*** Dataset extract ***

/-! `clearOnRead` -/

@[simp] theorem State.clearOnRead_acc (a : Address) : (s.clearOnRead a).acc = s.acc := rfl
@[simp] theorem State.clearOnRead_ar (a : Address) : (s.clearOnRead a).ar = s.ar := rfl
@[simp] theorem State.clearOnRead_scr (a : Address) : (s.clearOnRead a).scr = s.scr := rfl
@[simp] theorem State.clearOnRead_ir (a : Address) : (s.clearOnRead a).ir = s.ir := rfl
@[simp] theorem State.clearOnRead_breg (a : Address) : (s.clearOnRead a).breg = s.breg := rfl
@[simp] theorem State.clearOnRead_t (a : Address) : (s.clearOnRead a).t = s.t := rfl
@[simp] theorem State.clearOnRead_mreg (a : Address) : (s.clearOnRead a).mreg = s.mreg := rfl
@[simp] theorem State.clearOnRead_scratch (a : Address) : (s.clearOnRead a).scratch = s.scratch := rfl
@[simp] theorem State.clearOnRead_fetching (a : Address) : (s.clearOnRead a).fetching = s.fetching := rfl
@[simp] theorem State.clearOnRead_stopped (a : Address) : (s.clearOnRead a).stopped = s.stopped := rfl
@[simp] theorem State.clearOnRead_longFn (a : Address) : (s.clearOnRead a).longFn = s.longFn := rfl
@[simp] theorem State.clearOnRead_lastWt (a : Address) : (s.clearOnRead a).lastWt = s.lastWt := rfl
@[simp] theorem State.clearOnRead_busy (a : Address) : (s.clearOnRead a).busy = s.busy := rfl
@[simp] theorem State.clearOnRead_modPending (a : Address) : (s.clearOnRead a).modPending = s.modPending := rfl
@[simp] theorem State.clearOnRead_oflow (a : Address) : (s.clearOnRead a).oflow = s.oflow := rfl
@[simp] theorem State.clearOnRead_parity (a : Address) : (s.clearOnRead a).parity = s.parity := rfl
@[simp] theorem State.clearOnRead_fpo (a : Address) : (s.clearOnRead a).fpo = s.fpo := rfl
@[simp] theorem State.clearOnRead_z (a : Address) : (s.clearOnRead a).z = s.z := rfl
@[simp] theorem State.clearOnRead_nega (a : Address) : (s.clearOnRead a).nega = s.nega := rfl
@[simp] theorem State.clearOnRead_store (a : Address) : (s.clearOnRead a).store = if s.wires.cs && !reserved a then s.store.write a.toNat 0 else s.store := rfl
@[simp] theorem State.clearOnRead_out (a : Address) : (s.clearOnRead a).out = s.out := rfl
@[simp] theorem State.clearOnRead_wires (a : Address) : (s.clearOnRead a).wires = s.wires := rfl
@[simp] theorem State.clearOnRead_feed (a : Address) : (s.clearOnRead a).feed = s.feed := rfl
@[simp] theorem State.clearOnRead_params (a : Address) : (s.clearOnRead a).params = s.params := rfl
@[simp] theorem State.clearOnRead_draws (a : Address) : (s.clearOnRead a).draws = s.draws := rfl

/-! `memWrite` -/

@[simp] theorem State.memWrite_acc (a : Address) (v : Word) : (s.memWrite a v).acc = s.acc := rfl
@[simp] theorem State.memWrite_ar (a : Address) (v : Word) : (s.memWrite a v).ar = s.ar := rfl
@[simp] theorem State.memWrite_scr (a : Address) (v : Word) : (s.memWrite a v).scr = s.scr := rfl
@[simp] theorem State.memWrite_ir (a : Address) (v : Word) : (s.memWrite a v).ir = s.ir := rfl
@[simp] theorem State.memWrite_breg (a : Address) (v : Word) : (s.memWrite a v).breg = s.breg := rfl
@[simp] theorem State.memWrite_t (a : Address) (v : Word) : (s.memWrite a v).t = s.t := rfl
@[simp] theorem State.memWrite_mreg (a : Address) (v : Word) : (s.memWrite a v).mreg = s.mreg := rfl
@[simp] theorem State.memWrite_scratch (a : Address) (v : Word) : (s.memWrite a v).scratch = s.scratch := rfl
@[simp] theorem State.memWrite_fetching (a : Address) (v : Word) : (s.memWrite a v).fetching = s.fetching := rfl
@[simp] theorem State.memWrite_stopped (a : Address) (v : Word) : (s.memWrite a v).stopped = s.stopped := rfl
@[simp] theorem State.memWrite_longFn (a : Address) (v : Word) : (s.memWrite a v).longFn = s.longFn := rfl
@[simp] theorem State.memWrite_lastWt (a : Address) (v : Word) : (s.memWrite a v).lastWt = s.lastWt := rfl
@[simp] theorem State.memWrite_busy (a : Address) (v : Word) : (s.memWrite a v).busy = s.busy := rfl
@[simp] theorem State.memWrite_modPending (a : Address) (v : Word) : (s.memWrite a v).modPending = s.modPending := rfl
@[simp] theorem State.memWrite_oflow (a : Address) (v : Word) : (s.memWrite a v).oflow = s.oflow := rfl
@[simp] theorem State.memWrite_parity (a : Address) (v : Word) : (s.memWrite a v).parity = s.parity := rfl
@[simp] theorem State.memWrite_fpo (a : Address) (v : Word) : (s.memWrite a v).fpo = s.fpo := rfl
@[simp] theorem State.memWrite_z (a : Address) (v : Word) : (s.memWrite a v).z = s.z := rfl
@[simp] theorem State.memWrite_nega (a : Address) (v : Word) : (s.memWrite a v).nega = s.nega := rfl
@[simp] theorem State.memWrite_store (a : Address) (v : Word) : (s.memWrite a v).store = if reserved a then s.store else s.store.write a.toNat v := rfl
@[simp] theorem State.memWrite_out (a : Address) (v : Word) : (s.memWrite a v).out = s.out := rfl
@[simp] theorem State.memWrite_wires (a : Address) (v : Word) : (s.memWrite a v).wires = s.wires := rfl
@[simp] theorem State.memWrite_feed (a : Address) (v : Word) : (s.memWrite a v).feed = s.feed := rfl
@[simp] theorem State.memWrite_params (a : Address) (v : Word) : (s.memWrite a v).params = s.params := rfl
@[simp] theorem State.memWrite_draws (a : Address) (v : Word) : (s.memWrite a v).draws = s.draws := rfl

/-! `drawn` -/

@[simp] theorem State.drawn_acc : s.drawn.acc = s.acc := rfl
@[simp] theorem State.drawn_ar : s.drawn.ar = s.ar := rfl
@[simp] theorem State.drawn_scr : s.drawn.scr = s.scr := rfl
@[simp] theorem State.drawn_ir : s.drawn.ir = s.ir := rfl
@[simp] theorem State.drawn_breg : s.drawn.breg = s.breg := rfl
@[simp] theorem State.drawn_t : s.drawn.t = s.t := rfl
@[simp] theorem State.drawn_mreg : s.drawn.mreg = s.mreg := rfl
@[simp] theorem State.drawn_scratch : s.drawn.scratch = s.scratch := rfl
@[simp] theorem State.drawn_fetching : s.drawn.fetching = s.fetching := rfl
@[simp] theorem State.drawn_stopped : s.drawn.stopped = s.stopped := rfl
@[simp] theorem State.drawn_longFn : s.drawn.longFn = s.longFn := rfl
@[simp] theorem State.drawn_lastWt : s.drawn.lastWt = s.lastWt := rfl
@[simp] theorem State.drawn_busy : s.drawn.busy = s.busy := rfl
@[simp] theorem State.drawn_modPending : s.drawn.modPending = s.modPending := rfl
@[simp] theorem State.drawn_oflow : s.drawn.oflow = s.oflow := rfl
@[simp] theorem State.drawn_parity : s.drawn.parity = s.parity := rfl
@[simp] theorem State.drawn_fpo : s.drawn.fpo = s.fpo := rfl
@[simp] theorem State.drawn_z : s.drawn.z = s.z := rfl
@[simp] theorem State.drawn_nega : s.drawn.nega = s.nega := rfl
@[simp] theorem State.drawn_store : s.drawn.store = s.store := rfl
@[simp] theorem State.drawn_out : s.drawn.out = s.out := rfl
@[simp] theorem State.drawn_wires : s.drawn.wires = s.wires := rfl
@[simp] theorem State.drawn_feed : s.drawn.feed = s.feed := rfl
@[simp] theorem State.drawn_params : s.drawn.params = s.params := rfl
@[simp] theorem State.drawn_draws : s.drawn.draws = s.draws + 1 := rfl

***

> _Work order_
Starting at the line that has "a).z = s.z := rfl" and ending at the line that has "a).out = s.out := rfl", please write out the lines above exactly, leaving out all others.

> _Solved exercise_
@[simp] theorem State.clearOnRead_z (a : Address) : (s.clearOnRead a).z = s.z := rfl
@[simp] theorem State.clearOnRead_nega (a : Address) : (s.clearOnRead a).nega = s.nega := rfl
@[simp] theorem State.clearOnRead_store (a : Address) : (s.clearOnRead a).store = if s.wires.cs && !reserved a then s.store.write a.toNat 0 else s.store := rfl
@[simp] theorem State.clearOnRead_out (a : Address) : (s.clearOnRead a).out = s.out := rfl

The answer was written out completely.